#### MATERIAL PROVIDED ####

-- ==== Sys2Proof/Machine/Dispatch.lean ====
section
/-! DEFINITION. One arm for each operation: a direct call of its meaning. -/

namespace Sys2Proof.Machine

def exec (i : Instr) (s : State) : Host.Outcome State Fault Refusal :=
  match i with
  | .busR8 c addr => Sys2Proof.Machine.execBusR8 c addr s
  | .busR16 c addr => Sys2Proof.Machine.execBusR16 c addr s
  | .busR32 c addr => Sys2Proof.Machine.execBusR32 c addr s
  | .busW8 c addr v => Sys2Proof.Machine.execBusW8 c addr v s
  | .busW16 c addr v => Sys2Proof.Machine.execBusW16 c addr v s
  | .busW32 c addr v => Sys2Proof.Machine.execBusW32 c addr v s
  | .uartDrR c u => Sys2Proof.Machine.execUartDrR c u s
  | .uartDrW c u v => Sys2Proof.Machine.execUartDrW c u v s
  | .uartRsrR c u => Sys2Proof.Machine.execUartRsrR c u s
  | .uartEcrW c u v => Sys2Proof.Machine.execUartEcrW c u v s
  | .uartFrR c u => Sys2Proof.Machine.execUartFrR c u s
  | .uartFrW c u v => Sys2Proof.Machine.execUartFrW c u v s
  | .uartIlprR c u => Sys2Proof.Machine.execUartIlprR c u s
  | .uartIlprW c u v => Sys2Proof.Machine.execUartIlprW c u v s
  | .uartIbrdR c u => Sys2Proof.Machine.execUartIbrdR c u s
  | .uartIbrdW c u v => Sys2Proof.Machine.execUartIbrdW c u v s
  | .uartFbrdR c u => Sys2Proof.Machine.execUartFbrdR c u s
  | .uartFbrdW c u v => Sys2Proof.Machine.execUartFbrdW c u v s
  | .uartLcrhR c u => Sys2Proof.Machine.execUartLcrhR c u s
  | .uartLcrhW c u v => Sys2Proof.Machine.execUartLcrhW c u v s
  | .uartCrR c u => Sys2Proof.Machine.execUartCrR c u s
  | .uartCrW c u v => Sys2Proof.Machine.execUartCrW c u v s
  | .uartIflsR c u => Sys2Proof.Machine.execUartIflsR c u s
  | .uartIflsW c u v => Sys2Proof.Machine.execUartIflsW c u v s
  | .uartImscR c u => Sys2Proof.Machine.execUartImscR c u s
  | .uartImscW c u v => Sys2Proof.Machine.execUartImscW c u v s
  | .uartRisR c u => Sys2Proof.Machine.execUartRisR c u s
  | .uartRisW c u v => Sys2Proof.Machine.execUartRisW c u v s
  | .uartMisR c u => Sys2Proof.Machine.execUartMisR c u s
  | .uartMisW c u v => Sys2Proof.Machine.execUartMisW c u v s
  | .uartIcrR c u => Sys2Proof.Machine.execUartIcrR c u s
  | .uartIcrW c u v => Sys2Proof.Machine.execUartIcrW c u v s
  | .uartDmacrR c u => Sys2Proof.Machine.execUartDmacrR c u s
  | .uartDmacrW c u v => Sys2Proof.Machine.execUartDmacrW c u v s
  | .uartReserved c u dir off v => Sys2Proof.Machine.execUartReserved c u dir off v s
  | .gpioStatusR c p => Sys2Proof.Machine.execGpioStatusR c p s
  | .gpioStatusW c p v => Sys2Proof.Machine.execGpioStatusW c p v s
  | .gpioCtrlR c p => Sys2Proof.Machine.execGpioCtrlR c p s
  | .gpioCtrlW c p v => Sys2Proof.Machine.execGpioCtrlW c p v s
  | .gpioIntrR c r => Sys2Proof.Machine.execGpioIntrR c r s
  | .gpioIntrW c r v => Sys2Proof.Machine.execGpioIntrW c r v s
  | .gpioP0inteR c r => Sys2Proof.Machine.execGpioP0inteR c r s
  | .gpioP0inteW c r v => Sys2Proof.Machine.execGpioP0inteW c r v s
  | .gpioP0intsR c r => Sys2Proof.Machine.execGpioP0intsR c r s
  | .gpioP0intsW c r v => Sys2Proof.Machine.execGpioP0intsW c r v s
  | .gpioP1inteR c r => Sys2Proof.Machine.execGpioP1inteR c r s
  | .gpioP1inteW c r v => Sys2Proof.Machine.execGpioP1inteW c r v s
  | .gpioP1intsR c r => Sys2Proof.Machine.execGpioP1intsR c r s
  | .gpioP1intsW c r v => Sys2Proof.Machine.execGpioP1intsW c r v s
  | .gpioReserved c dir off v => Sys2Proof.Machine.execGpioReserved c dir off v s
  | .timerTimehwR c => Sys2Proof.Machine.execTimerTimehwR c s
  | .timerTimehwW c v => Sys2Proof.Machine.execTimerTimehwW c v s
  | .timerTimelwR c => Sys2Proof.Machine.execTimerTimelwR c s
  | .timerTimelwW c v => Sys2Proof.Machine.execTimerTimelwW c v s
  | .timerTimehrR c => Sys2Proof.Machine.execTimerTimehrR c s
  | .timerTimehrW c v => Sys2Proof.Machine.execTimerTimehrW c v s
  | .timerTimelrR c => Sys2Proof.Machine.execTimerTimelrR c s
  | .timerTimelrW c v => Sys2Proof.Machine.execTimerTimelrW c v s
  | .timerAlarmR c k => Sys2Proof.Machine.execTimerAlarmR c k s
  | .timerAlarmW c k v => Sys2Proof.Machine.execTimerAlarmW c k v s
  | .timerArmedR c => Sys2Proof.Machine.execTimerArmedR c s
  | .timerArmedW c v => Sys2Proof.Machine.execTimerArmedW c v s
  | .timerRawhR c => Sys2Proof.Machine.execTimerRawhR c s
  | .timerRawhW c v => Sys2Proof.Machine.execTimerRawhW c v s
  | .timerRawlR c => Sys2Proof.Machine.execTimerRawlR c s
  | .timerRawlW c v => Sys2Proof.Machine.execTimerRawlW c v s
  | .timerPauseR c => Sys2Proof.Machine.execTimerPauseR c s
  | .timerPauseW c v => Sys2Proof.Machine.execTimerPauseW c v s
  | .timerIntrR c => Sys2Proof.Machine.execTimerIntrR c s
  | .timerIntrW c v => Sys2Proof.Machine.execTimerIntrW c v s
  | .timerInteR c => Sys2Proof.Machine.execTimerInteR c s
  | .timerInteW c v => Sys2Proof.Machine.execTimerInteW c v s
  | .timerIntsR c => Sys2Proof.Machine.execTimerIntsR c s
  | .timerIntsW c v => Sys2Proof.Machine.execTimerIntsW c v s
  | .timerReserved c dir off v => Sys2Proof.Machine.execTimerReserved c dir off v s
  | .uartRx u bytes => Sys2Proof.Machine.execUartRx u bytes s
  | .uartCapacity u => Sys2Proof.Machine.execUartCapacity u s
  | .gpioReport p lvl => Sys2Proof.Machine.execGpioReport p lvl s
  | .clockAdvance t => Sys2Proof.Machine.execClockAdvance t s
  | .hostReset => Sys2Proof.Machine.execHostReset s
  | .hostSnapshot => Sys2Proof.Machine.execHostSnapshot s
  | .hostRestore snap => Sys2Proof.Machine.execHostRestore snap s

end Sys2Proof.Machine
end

####

All the entries are to be set down exactly as they appear.

### ANSWER SECTION
-- ==== Sys2Proof/Machine/Dispatch.lean ====
section
/-! DEFINITION. One arm for each operation: a direct call of its meaning. -/

namespace Sys2Proof.Machine

def exec (i : Instr) (s : State) : Host.Outcome State Fault Refusal :=
  match i with
  | .busR8 c addr => Sys2Proof.Machine.execBusR8 c addr s
  | .busR16 c addr => Sys2Proof.Machine.execBusR16 c addr s
  | .busR32 c addr => Sys2Proof.Machine.execBusR32 c addr s
  | .busW8 c addr v => Sys2Proof.Machine.execBusW8 c addr v s
  | .busW16 c addr v => Sys2Proof.Machine.execBusW16 c addr v s
  | .busW32 c addr v => Sys2Proof.Machine.execBusW32 c addr v s
  | .uartDrR c u => Sys2Proof.Machine.execUartDrR c u s
  | .uartDrW c u v => Sys2Proof.Machine.execUartDrW c u v s
  | .uartRsrR c u => Sys2Proof.Machine.execUartRsrR c u s
  | .uartEcrW c u v => Sys2Proof.Machine.execUartEcrW c u v s
  | .uartFrR c u => Sys2Proof.Machine.execUartFrR c u s
  | .uartFrW c u v => Sys2Proof.Machine.execUartFrW c u v s
  | .uartIlprR c u => Sys2Proof.Machine.execUartIlprR c u s
  | .uartIlprW c u v => Sys2Proof.Machine.execUartIlprW c u v s
  | .uartIbrdR c u => Sys2Proof.Machine.execUartIbrdR c u s
  | .uartIbrdW c u v => Sys2Proof.Machine.execUartIbrdW c u v s
  | .uartFbrdR c u => Sys2Proof.Machine.execUartFbrdR c u s
  | .uartFbrdW c u v => Sys2Proof.Machine.execUartFbrdW c u v s
  | .uartLcrhR c u => Sys2Proof.Machine.execUartLcrhR c u s
  | .uartLcrhW c u v => Sys2Proof.Machine.execUartLcrhW c u v s
  | .uartCrR c u => Sys2Proof.Machine.execUartCrR c u s
  | .uartCrW c u v => Sys2Proof.Machine.execUartCrW c u v s
  | .uartIflsR c u => Sys2Proof.Machine.execUartIflsR c u s
  | .uartIflsW c u v => Sys2Proof.Machine.execUartIflsW c u v s
  | .uartImscR c u => Sys2Proof.Machine.execUartImscR c u s
  | .uartImscW c u v => Sys2Proof.Machine.execUartImscW c u v s
  | .uartRisR c u => Sys2Proof.Machine.execUartRisR c u s
  | .uartRisW c u v => Sys2Proof.Machine.execUartRisW c u v s
  | .uartMisR c u => Sys2Proof.Machine.execUartMisR c u s
  | .uartMisW c u v => Sys2Proof.Machine.execUartMisW c u v s
  | .uartIcrR c u => Sys2Proof.Machine.execUartIcrR c u s
  | .uartIcrW c u v => Sys2Proof.Machine.execUartIcrW c u v s
  | .uartDmacrR c u => Sys2Proof.Machine.execUartDmacrR c u s
  | .uartDmacrW c u v => Sys2Proof.Machine.execUartDmacrW c u v s
  | .uartReserved c u dir off v => Sys2Proof.Machine.execUartReserved c u dir off v s
  | .gpioStatusR c p => Sys2Proof.Machine.execGpioStatusR c p s
  | .gpioStatusW c p v => Sys2Proof.Machine.execGpioStatusW c p v s
  | .gpioCtrlR c p => Sys2Proof.Machine.execGpioCtrlR c p s
  | .gpioCtrlW c p v => Sys2Proof.Machine.execGpioCtrlW c p v s
  | .gpioIntrR c r => Sys2Proof.Machine.execGpioIntrR c r s
  | .gpioIntrW c r v => Sys2Proof.Machine.execGpioIntrW c r v s
  | .gpioP0inteR c r => Sys2Proof.Machine.execGpioP0inteR c r s
  | .gpioP0inteW c r v => Sys2Proof.Machine.execGpioP0inteW c r v s
  | .gpioP0intsR c r => Sys2Proof.Machine.execGpioP0intsR c r s
  | .gpioP0intsW c r v => Sys2Proof.Machine.execGpioP0intsW c r v s
  | .gpioP1inteR c r => Sys2Proof.Machine.execGpioP1inteR c r s
  | .gpioP1inteW c r v => Sys2Proof.Machine.execGpioP1inteW c r v s
  | .gpioP1intsR c r => Sys2Proof.Machine.execGpioP1intsR c r s
  | .gpioP1intsW c r v => Sys2Proof.Machine.execGpioP1intsW c r v s
  | .gpioReserved c dir off v => Sys2Proof.Machine.execGpioReserved c dir off v s
  | .timerTimehwR c => Sys2Proof.Machine.execTimerTimehwR c s
  | .timerTimehwW c v => Sys2Proof.Machine.execTimerTimehwW c v s
  | .timerTimelwR c => Sys2Proof.Machine.execTimerTimelwR c s
  | .timerTimelwW c v => Sys2Proof.Machine.execTimerTimelwW c v s
  | .timerTimehrR c => Sys2Proof.Machine.execTimerTimehrR c s
  | .timerTimehrW c v => Sys2Proof.Machine.execTimerTimehrW c v s
  | .timerTimelrR c => Sys2Proof.Machine.execTimerTimelrR c s
  | .timerTimelrW c v => Sys2Proof.Machine.execTimerTimelrW c v s
  | .timerAlarmR c k => Sys2Proof.Machine.execTimerAlarmR c k s
  | .timerAlarmW c k v => Sys2Proof.Machine.execTimerAlarmW c k v s
  | .timerArmedR c => Sys2Proof.Machine.execTimerArmedR c s
  | .timerArmedW c v => Sys2Proof.Machine.execTimerArmedW c v s
  | .timerRawhR c => Sys2Proof.Machine.execTimerRawhR c s
  | .timerRawhW c v => Sys2Proof.Machine.execTimerRawhW c v s
  | .timerRawlR c => Sys2Proof.Machine.execTimerRawlR c s
  | .timerRawlW c v => Sys2Proof.Machine.execTimerRawlW c v s
  | .timerPauseR c => Sys2Proof.Machine.execTimerPauseR c s
  | .timerPauseW c v => Sys2Proof.Machine.execTimerPauseW c v s
  | .timerIntrR c => Sys2Proof.Machine.execTimerIntrR c s
  | .timerIntrW c v => Sys2Proof.Machine.execTimerIntrW c v s
  | .timerInteR c => Sys2Proof.Machine.execTimerInteR c s
  | .timerInteW c v => Sys2Proof.Machine.execTimerInteW c v s
  | .timerIntsR c => Sys2Proof.Machine.execTimerIntsR c s
  | .timerIntsW c v => Sys2Proof.Machine.execTimerIntsW c v s
  | .timerReserved c dir off v => Sys2Proof.Machine.execTimerReserved c dir off v s
  | .uartRx u bytes => Sys2Proof.Machine.execUartRx u bytes s
  | .uartCapacity u => Sys2Proof.Machine.execUartCapacity u s
  | .gpioReport p lvl => Sys2Proof.Machine.execGpioReport p lvl s
  | .clockAdvance t => Sys2Proof.Machine.execClockAdvance t s
  | .hostReset => Sys2Proof.Machine.execHostReset s
  | .hostSnapshot => Sys2Proof.Machine.execHostSnapshot s
  | .hostRestore snap => Sys2Proof.Machine.execHostRestore snap s

end Sys2Proof.Machine
end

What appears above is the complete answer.